Yeah, for sure. What could possibly go wrong…? So tell us about a problem that you’re using robots to solve.
We use robots for a lot of different things on Google Cloud. The example I used in the talk was about being able to run CI for things that are initiated by non-contributors. Many people in the community use dependency monitors, so things like Renovate, and those aren’t first-class members of a repository; they don’t have write access. But we don’t really wanna have developers having to screen repositories. And for most developers, this probably isn’t a huge problem, but at Google we have hundreds of repositories, and so having to go over each and every one just to initiate CI, to build and test the dependency update, is very painful.
So we can save literally hundreds of hours of developer time by using bots to do that work… And we use bots also for release management, publishing, docs monitoring… And we even take it – not quite to step five, but we have some robots that do bot monitoring.

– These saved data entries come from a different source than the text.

-- ==== Sys2Proof/Machine/Mesh.lean ====
section
/-!
DEFINITION. Packets on the mesh, the cuffs and the brims, route-table seams, lining scrub, and the clearing of the fabric's
counters (R39 to R50, R61, R62, R74, R418, R419).
-/

namespace Sys2Proof.Machine

open Host (Outcome)

/-! ### Packets (R44) -/

/-- DEST and SRC. -/
def pktDest (p : Packet) : Nat := fieldLe p.header 0 2
def pktSrc (p : Packet) : Nat := fieldLe p.header 2 2

/-- Traffic class, world of the source, flits with the header flit. -/
def pktClass (p : Packet) : Nat := fieldLe p.header 4 1 % 4
def pktSecure (p : Packet) : Bool := bit (fieldLe p.header 4 1) 2
def pktFlits (p : Packet) : Nat := fieldLe p.header 5 1 + 1
def pktLen (p : Packet) : Nat := fieldLe p.header 6 2 % 2048
def pktTag (p : Packet) : Nat := fieldLe p.header 12 2

/-- HCHK is right. -/
def pktOk (p : Packet) : Bool := fieldLe p.header 14 2 == crc16 (p.header.take 14)

/-- A target of R44 in a compute die: stack, quad, port; none for one in an I/O die. -/
def quadTarget (d : Nat) : Option (Nat × Nat × Nat) :=
  if bit d 15 then none else some (bits d 14 13, bits d 12 6, bits d 5 3)

/-- The I/O die and brim stop of a target. -/
def ioDie (d : Nat) : Nat := bits d 14 14
def ioStop (d : Nat) : Nat := d % 256

/-- Brim stops that have a block (R47). -/
def stopUsed (n : Nat) : Bool :=
  decide (n ≤ 0x05) || [0x08, 0x09, 0x10, 0x11, 0x12, 0x13, 0x14, 0x15, 0x18, 0x19, 0x1A, 0x1C, 0x1D, 0x1E].contains n

/-! ### Routes (R42, R45, R46) -/

/-- The route-table entry of a router. -/
def routeEntry (k q dest : Nat) (s : State) : Nat :=
  (tget none ((k * 84 + q) * 86 + dest) s.fab.routes).getD (defaultRoute q dest)

/-- The output of an entry. -/
def outOfCode (code dest : Nat) : OutPort :=
  match code with
  | 0 => .north
  | 1 => .south
  | 2 => .east
  | 3 => .west
  | _ => if dest = 85 then .sibCuff else .ioCuff

/-- The local port of a quad router that a target names; 6 and 7 are reserved. -/
def localPort (port : Nat) : Option OutPort :=
  if port < 4 then some (.wrist port) else if port = 4 then some .lining else if port = 5 then some .control else none

/-- The output a packet takes at a place; none where it names a reserved port. A die has no quad 84 to 127: such a DEST is
looked up like any other number, so that 84 and 85 take the entries of the cuff exits (DESIGN CHOICE, log entry 140). -/
def outPortAt (pl : Place) (p : Packet) (s : State) : Option OutPort :=
  let d := pktDest p
  match pl with
  | .router k q =>
    match quadTarget d with
    | some (k', q', port) =>
      if k' = k ∧ q' = q then localPort port
      else
        let e := if k' = k then q' else if k' / 2 = k / 2 then 85 else 84
        some (outOfCode (routeEntry k q e s) e)
    | none => some (outOfCode (routeEntry k q 84 s) 84)
  | .crossbar die =>
    match quadTarget d with
    | some (k', _, _) => some (if k' / 2 = die then .stackCuff k' else .bridge)
    | none => some (if ioDie d = die then .toBrim else .bridge)
  | .brim die stop =>
    match quadTarget d with
    | some _ => some (if stop = 0x09 then .toCrossbar else .ring)
    | none =>
      if ioDie d = die then some (if stop = ioStop d then .block else .ring)
      else some (if stop = 0x09 then .toCrossbar else .ring)

/-- The place that an output leads a packet to; none where it leaves the fabric. A packet enters a die at the cuff port of its
destination quad's row (R45). -/
def nextPlace (pl : Place) (o : OutPort) (p : Packet) : Option Place :=
  let d := pktDest p
  let row := bits d 12 6 / 7
  match pl, o with
  | .router k q, .north => some (.router k (q + 7))
  | .router k q, .south => some (.router k (q - 7))
  | .router k q, .east => some (.router k (q + 1))
  | .router k q, .west => some (.router k (q - 1))
  | .router k _, .ioCuff => some (.crossbar (k / 2))
  | .router k _, .sibCuff => some (.router (if k % 2 = 0 then k + 1 else k - 1) (row * 7 + 6))
  | .crossbar _, .stackCuff k => some (.router k (row * 7))
  | .crossbar die, .bridge => some (.crossbar (1 - die))
  | .crossbar die, .toBrim => some (.brim die 0x09)
  | .brim die _, .toCrossbar => some (.crossbar die)
  | .brim die _, .ring => some (.brim die (if (quadTarget d).isNone && ioDie d == die then ioStop d else 0x09))
  | _, _ => none

/-! ### Output service (R43) -/

/-- A number for an output. -/
def outCode (pl : Place) (o : OutPort) : Nat :=
  let b := match pl with
    | .router k q => k * 84 + q
    | .crossbar die => 336 + die
    | .brim die stop => 338 + die * 256 + stop
  let c := match o with
    | .north => 0
    | .south => 1
    | .east => 2
    | .west => 3
    | .ioCuff => 4
    | .sibCuff => 5
    | .bridge => 6
    | .toBrim => 7
    | .toCrossbar => 8
    | .ring => 9
    | .block => 10
    | .lining => 11
    | .control => 12
    | .wrist n => 16 + n
    | .stackCuff k => 24 + k
  b * 32 + c

/-- The packets waiting at an output. -/
def waitingAt (pl : Place) (o : OutPort) (s : State) : List Queued :=
  s.fab.queued.filter (fun q => decide (q.place = pl ∧ q.out = o))

/-- The input at which the link of an output ends; local ports have the numbers below 6. -/
def linkInput (pl : Place) (o : OutPort) : Nat := 6 + outCode pl o

/-- The input of a packet injected at a place: the wrist, lining or control port of its source; a stop has one. -/
def localInput (pl : Place) (p : Packet) : Nat :=
  match pl with
  | .router _ _ => bits (pktSrc p) 5 3
  | _ => 0

/-- Flits that one virtual channel of a link buffers (R41). -/
def channelFlits : Nat := 8

/-- The links with credits: mesh links and cuffs (R41, R46); the ring of a brim has none. -/
def credited : OutPort → Bool
  | .north | .south | .east | .west | .ioCuff | .sibCuff | .stackCuff _ | .bridge => true
  | _ => false

/-- The credit of a packet's class on its link: the virtual channel at the far end has room for a flit. -/
def hasCredit (q : Queued) (s : State) : Bool :=
  match nextPlace q.place q.out q.pkt with
  | none => true
  | some pl =>
    !credited q.out ||
      decide (((s.fab.queued.filter (fun w => decide (w.place = pl ∧ w.input = linkInput q.place q.out ∧ w.cls = q.cls))).map
        (fun w => pktFlits w.pkt)).sum < channelFlits)

/-- Where the rotation of a class at an output stands. -/
def turnKey (pl : Place) (o : OutPort) (cls : Nat) : Nat := 4 * outCode pl o + cls

/-- The packet of a class that an output takes next among `ws`: inputs in rotating order by number, beginning after the one
served last (log entry 110), and the oldest packet of that input. -/
def classNext (turn cls : Nat) (ws : List Queued) : Option Queued :=
  let cs := ws.filter (fun q => q.cls == cls)
  let ahead := (cs.filter (fun q => decide (turn ≤ q.input))).map (·.input)
  match (if ahead.isEmpty then cs.map (·.input) else ahead).min? with
  | none => none
  | some i => cs.find? (fun q => q.input == i)

/-- The packet an output serves next among those that hold a credit: strict priority, inputs of a class in rotating order;
class 3 goes first where another packet would keep it from its flit in every 32. -/
def servedNext (pl : Place) (o : OutPort) (s : State) : Option Queued :=
  let ws := (waitingAt pl o s).filter (fun q => hasCredit q s)
  let take := fun c => classNext (tget 0 (turnKey pl o c) s.fab.turn) c ws
  match (List.range 4).findSome? take with
  | none => none
  | some q =>
    match take 3 with
    | none => some q
    | some t => if 31 < tget 0 (outCode pl o) s.fab.since3 + pktFlits q.pkt then some t else some q

/-- Take a packet from an output. -/
def serve (q : Queued) (s : State) : State :=
  let key := outCode q.place q.out
  let more := (waitingAt q.place q.out s).any (fun w => w.cls == 3)
  let n := if q.cls = 3 ∨ !more then 0 else tget 0 key s.fab.since3 + pktFlits q.pkt
  { s with fab := { s.fab with
      queued := s.fab.queued.erase q, since3 := tset 0 key n s.fab.since3
      turn := tset 0 (turnKey q.place q.out q.cls) (q.input + 1) s.fab.turn } }

/-! ### PACKET_ARRIVE -/

/-- A router whose ports are closed, or a cuff, crossbar or stop of an isolated die. -/
def placeClosed (pl : Place) (s : State) : Bool :=
  match pl with
  | .router k q => !quadAvail (k * 84 + q) s || !stackAvail k s
  | .crossbar die => !dieUp die s
  | .brim die _ => !dieUp die s

/-- A place of the module. -/
def placeExists (pl : Place) : Bool :=
  match pl with
  | .router k q => decide (k < 4 ∧ q < 84)
  | .crossbar die => decide (die < 2)
  | .brim die stop => decide (die < 2 ∧ stop < 256)

/-- The gloves of a quad that belong to the secure world. -/
def secureGlove (g : Nat) (s : State) : Bool := ((mittenWithGlove g s).map (fun m => (mitten m s).secure)).getD false

/-- The world of a packet's source does not permit its target port (R418). -/
def portRefuses (pl : Place) (o : OutPort) (p : Packet) (s : State) : Bool :=
  match pl, o with
  | .router k q, .wrist n => !pktSecure p && secureGlove ((k * 84 + q) * 4 + n) s
  | .router k q, .control => !pktSecure p && (List.range 4).any (fun n => secureGlove ((k * 84 + q) * 4 + n) s)
  | _, _ => false

/-- A refused packet (R419): counted, its source kept, the target quad's source raised, the work of its source voided. -/
def refusePacket (q : Nat) (p : Packet) (s : State) : State :=
  let src := pktSrc p
  let s1 := { s with sec := { s.sec with violInt := satAdd 16 s.sec.violInt 1, lastSrc := src } }
  let s2 := match quadTarget src with
    | some (k', q', port) =>
      match (if port < 4 then mittenWithGlove ((k' * 84 + q') * 4 + port) s1 else none) with
      | some m => voidFiring true (leadOf m s1) 1 (0x80 + q') (k' * 84 + q') 0 s1
      | none => s1
    | none => s1
  settle (latch (srcQuad q) 0 s2)

/-- A packet that came by an input of a place is discarded and reported, refused, handed to the port it names, or waits at its
output. -/
def packetAt (pl : Place) (input : Nat) (p : Packet) (s : State) : State :=
  let put := fun (o : OutPort) =>
    if (nextPlace pl o p).isNone then { s with fab := { s.fab with delivered := s.fab.delivered ++ [(pl, o, p)] } }
    else { s with fab := { s.fab with queued := s.fab.queued ++ [⟨pl, o, pktClass p, p, input⟩] } }
  if placeClosed pl s then s
  else match pl with
    | .router k q =>
      if !pktOk p then latch (srcStack k 7) 0 s
      else match outPortAt pl p s with
        | none => s
        | some o => if portRefuses pl o p s then refusePacket (k * 84 + q) p s else put o
    | .brim die stop =>
      if (quadTarget (pktDest p)).isNone && ioDie (pktDest p) == die && !stopUsed (ioStop (pktDest p)) then
        latch (die * 0x400 + 0x143) (ioStop (pktDest p) + 256 * die) s
      else match (if stopUsed stop then outPortAt pl p s else none) with
        | none => s
        | some o => put o
    | .crossbar _ =>
      match outPortAt pl p s with
      | none => s
      | some o => put o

For instance, our publishing flow to npm is multi-step. The first step is that we build CI, and we tag things on the GitHub side. But there’s a step after that that will publish to npm. And for some reason, in between those two - it doesn’t get all the way to the end - a bot comes through, it notices, and then it opens a bug for us. That sort of ties back into the talk - it’s good to scope your bots. So while it’s monitoring, it is a very simple task, the worst thing you can do is open bugs against a repo; we have some safeguards so it doesn’t try to open a lot of bugs, but… Yeah.
What could go wrong. So you have bots watching the bots?
Yeah, and the last bot in the chain is never really monitored, which is sort of problematic… But knock on wood, nothing terrible has happened yet.
So these bots that you’re building to watch and tag issues, and such - you’re using Probot for that… So Jason, why don’t you tell us a little bit about Probot?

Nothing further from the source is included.